Crônicas de um recruta - Parte 3

     Olá amigos, como vão?

     Parece que o Flávio está ganhando vida própria. Eu diria que estou sendo conduzido por ele, e não a contrário...
     É impressionante como as ideias, lembranças e pesquisas vão se entrelaçando quase como se tivessem vontade própria. Passei praticamente o final de semana inteiro escrevendo. Para o seu deleite (oh! pretensão...) adiantei vários fascículos das impressões de um candidato a "reco".

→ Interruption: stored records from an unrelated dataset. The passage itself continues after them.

/-- Settles O43: no move writes a control field or a general register. -/
theorem stepKeepsExceptionLevels : Obligations.StepKeepsExceptionLevels := by
  intro s t h
  obtain ⟨n, ev, v, _, _, hmove, rfl⟩ := step_move h
  have hctl (m : Nat) : (v.peAt m).ctl = (s.peAt m).ctl := hmove.peAt_ctl_eq m
  exact ⟨hmove.pes_length_eq, fun m => ⟨congrArg Controls.el (hctl m), hctl m, hmove.peAt_x_eq m⟩⟩

/-- `ReqPred` reads nothing that a step writes. -/
theorem Op.reqPred_of_step {s t : State} (h : step s = .next t) (op : Op) (a : Agent) (e : TlbEntry) :
    op.reqPred t a e = op.reqPred s a e := by
  obtain ⟨_, hpe⟩ := stepKeepsExceptionLevels s t h
  refine Op.reqPred_congr op a e (step_cfg_eq h) fun n => ?_
  obtain ⟨_, hctl, _⟩ := hpe n
  exact hctl

/-- Settles O40: a PE that has faulted makes no move, and no other move writes its fault or its `pc`. -/
theorem faultIsNeverCleared : Obligations.FaultIsNeverCleared := by
  refine ⟨fun s t n f h hf => ?_, fun s u f hnext hf => ?_⟩
  · obtain ⟨_, _, v, _, _, hmove, rfl⟩ := step_move h
    exact hmove.peAt_fault hf
  · exact (step_of_movesNext hnext).trans (stepPE_of_fault hf)

/-- Settles O44: only the advance writes a `pc`, that of the PE which moves. -/
theorem pcMovesOnlyByOwnExecution : Obligations.PcMovesOnlyByOwnExecution := by
  intro s t n h
  obtain ⟨m, ev, v, _, hev, hmove, rfl⟩ := step_move h
  rcases hmove.peAt_pc n with hpc | ⟨hself, rfl, _, hp, hpc⟩
  · exact .inl hpc
  refine .inr ⟨?_, ?_, hev.imp And.left id⟩
  · rw [State.noted_self, hmove.self_eq, hself]
  · rw [State.turn_peAt] at hp hpc
    rw [State.noted_peAt, hpc, BitVec.toNat_add, BitVec.toNat_ofNat]
    omega

/-! ### What every step keeps of the records and of the accesses -/

/-- Settles O45: the moves of a PE write neither TLBs nor accesses, and add to the records. -/
theorem executionTouchesNoTlb : Obligations.ExecutionTouchesNoTlb := by
  intro s t hsched h
  obtain ⟨n, ev, v, _, hev, hmove, rfl⟩ := step_move h
  obtain ⟨m, rfl⟩ : ∃ m, ev = .pe m := by
    rcases hev with ⟨_, rfl⟩ | ⟨rest, hs⟩
    · exact ⟨n, rfl⟩
    · rcases hsched with hnil | ⟨m, rest', hpe⟩
      · rw [hnil] at hs; cases hs
      · rw [hpe] at hs; cases hs; exact ⟨m, rfl⟩
  obtain ⟨htlb, hin, hops⟩ := hmove.of_pe
  exact ⟨fun a => by rw [State.noted_tlb, htlb, State.turn_tlb], hin, hops⟩

/-- Settles O46: a record is rewritten by the perform step alone, which adds to `performed` and `waits`. -/
theorem stepKeepsIssuedRecords : Obligations.StepKeepsIssuedRecords := by
  intro s t k op h hop
  obtain ⟨n, ev, v, _, _, hmove, rfl⟩ := step_move h
  obtain ⟨op', hop', rfl | ⟨a, extra, _, _, _, rfl, _⟩⟩ := hmove.ops_getElem? hop
  · exact ⟨op', hop', rfl, ⟨[], by simp⟩, [], by simp⟩
  · exact ⟨_, hop', rfl, ⟨_, rfl⟩, _, rfl⟩

/-- A step keeps every access, and completes one only by the move that names it. -/
theorem step_inFlight_getElem? {s t : State} (h : step s = .next t) {i : Nat} {m : Access}
    (hm : s.inFlight[i]? = some m) :
    ∃ m', t.inFlight[i]? = some m' ∧ (m' = m ∨
      (m' = { m with complete := true } ∧ ∃ rest, s.schedule = .completeAccess i :: rest)) := by
  obtain ⟨n, ev, v, _, hev, hmove, rfl⟩ := step_move h
  obtain ⟨m', hm', heq⟩ := hmove.inFlight_getElem? hm
  refine ⟨m', hm', heq.imp id fun hc => ⟨hc.1, ?_⟩⟩
  rcases hev with ⟨_, hpe⟩ | hev
  · rw [hpe] at hc; cases hc.2
  · rw [← hc.2]; exact hev

/-- An access that holds nothing up does so after every step. -/
theorem Access.released_of_step {s t : State} (h : step s = .next t) {i : Nat} {m : Access} {attr : TlbiAttr}
    (hm : s.inFlight[i]? = some m) (hr : m.released attr = true) :
    ∃ m', t.inFlight[i]? = some m' ∧ m'.released attr = true := by
  obtain ⟨m', hm', rfl | ⟨rfl, _⟩⟩ := step_inFlight_getElem? h hm
  · exact ⟨m', hm', hr⟩
  · exact ⟨_, hm', by simp [Access.released]⟩

/-- Settles O54: a complete operation was performed at its whole scope, so no perform step rewrites its record, and
the accesses it waited for stay released. -/
theorem completionIsStable : Obligations.CompletionIsStable := by
  intro s t k h hc
  obtain ⟨op, hop, hcomplete⟩ := (State.opComplete_iff s k).mp hc
  obtain ⟨hperf, hwaits⟩ := (Op.complete_iff _ op).mp hcomplete
  have hop' : t.ops[k]? = some op := by
    obtain ⟨n, ev, v, _, _, hmove, rfl⟩ := step_move h
    obtain ⟨op', hop', rfl | ⟨a, _, _, hs, hp, _⟩⟩ := hmove.ops_getElem? hop
    · exact hop'
    · exact absurd ((hperf a).mpr hs) hp
  refine (State.opComplete_iff t k).mpr ⟨op, hop', (Op.complete_iff _ op).mpr ⟨hperf, fun i hi => ?_⟩⟩
  obtain ⟨m, hm, hr⟩ := hwaits i hi
  exact Access.released_of_step h hm hr

/-! ### The moves of the operation agents and of the environment -/

/-- Settles O41: such a move is never a fault and never refused. -/
theorem agentMovesNeverStop : Obligations.AgentMovesNeverStop := by
  intro s ev rest hs hev
  have hstep := step_agentMove s ev rest hev
  rw [← hs] at hstep
  exact ⟨_, hstep, (move_agentMove _ ev).schedule_eq⟩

     Bom, sem mais preâmbulos, com vocês a parte 3:




3


     Seis e dez, seis e vinte, seis e meia, dez pras sete... "Mas que diabo! Onde estão esses cabeças quadradas? Será possível que nos fizeram acordar tão cedo apenas para nos dar um chá de banco?" Não conseguia entender o porque desta demora toda. Isto contrariava a fama dos milicos de serem cumpridores do regulamento, metódicos e... pontuais! Parece que a minha mãe estava adivinhando as coisas, eu ia ficar um bom tempo naquele quartel aquele dia.
     Já estava ficando impaciente quando às sete em ponto cinco "rajados" entraram: Dois oficiais, um "sub" e dois primeiro-sargentos. O oficial mais velho era um major, já grisalho, com olhos escuros e duros, um bigodinho preto à la Freddie Mercury bem aparado e um porte um tanto encarquilhado. O outro era bem mais jovem, enorme e troncudo como um viking, olhos azuis e bochechudo, com cara daqueles piás criados a leite-com-pera. Devia ter uns bons dois metros de altura. Dos sargentos, um deles eu já "conhecia". Foi o magrelo que me conduziu até ali. O outro, um cara mais baixo, só que tão troncudo como o "viking". Parecia estar de mau humor, com a cara fechada e jeitão de jagunço. O suboficial era negro, altura mediana e tinha um ar de ser um sujeito boa praça. Era o único que aparentava estar mais à vontade, e não empertigado como os outros que - deduzo eu - deviam achar que estavam num sete de setembro, desfilando para aqueles civis.
     O soldado encarregado de nos "vigiar" afastou-se do seu "corner", bateu continência, virou-se na direção da entrada e saiu. O major, seguido dos demais, subiu numa espécie de palco na parte da frente do auditório e postou-se atrás de uma tribuna, com os outros se posicionando: à esquerda, o "viking" e o "sub"; à direita, os sargentos.
     - Bom dia a todos! - disse o major, numa voz grave, parecida com a do Renato Gaúcho, locutor de uma das rádios da "cidade sorriso"(num sei daonde!).
Um muxoxo em resposta:
     - Bom dia...
    - Sejam bem vindos ao Vigésimo Batalhão de Infantaria Blindada Sargento Max Wolff Filho. Eu sou o major Langarotti. Os senhores por acaso sabem por que estão aqui?
Outro muxoxo:
     - Sim. - responderam, como um bando de crianças cansadas.
     - Não ouvi! - asseverou ele.

"Então vá fazer uma lavagem nas orelhas. Velho como está, deve fazer um tempão que estão entupidas de cera."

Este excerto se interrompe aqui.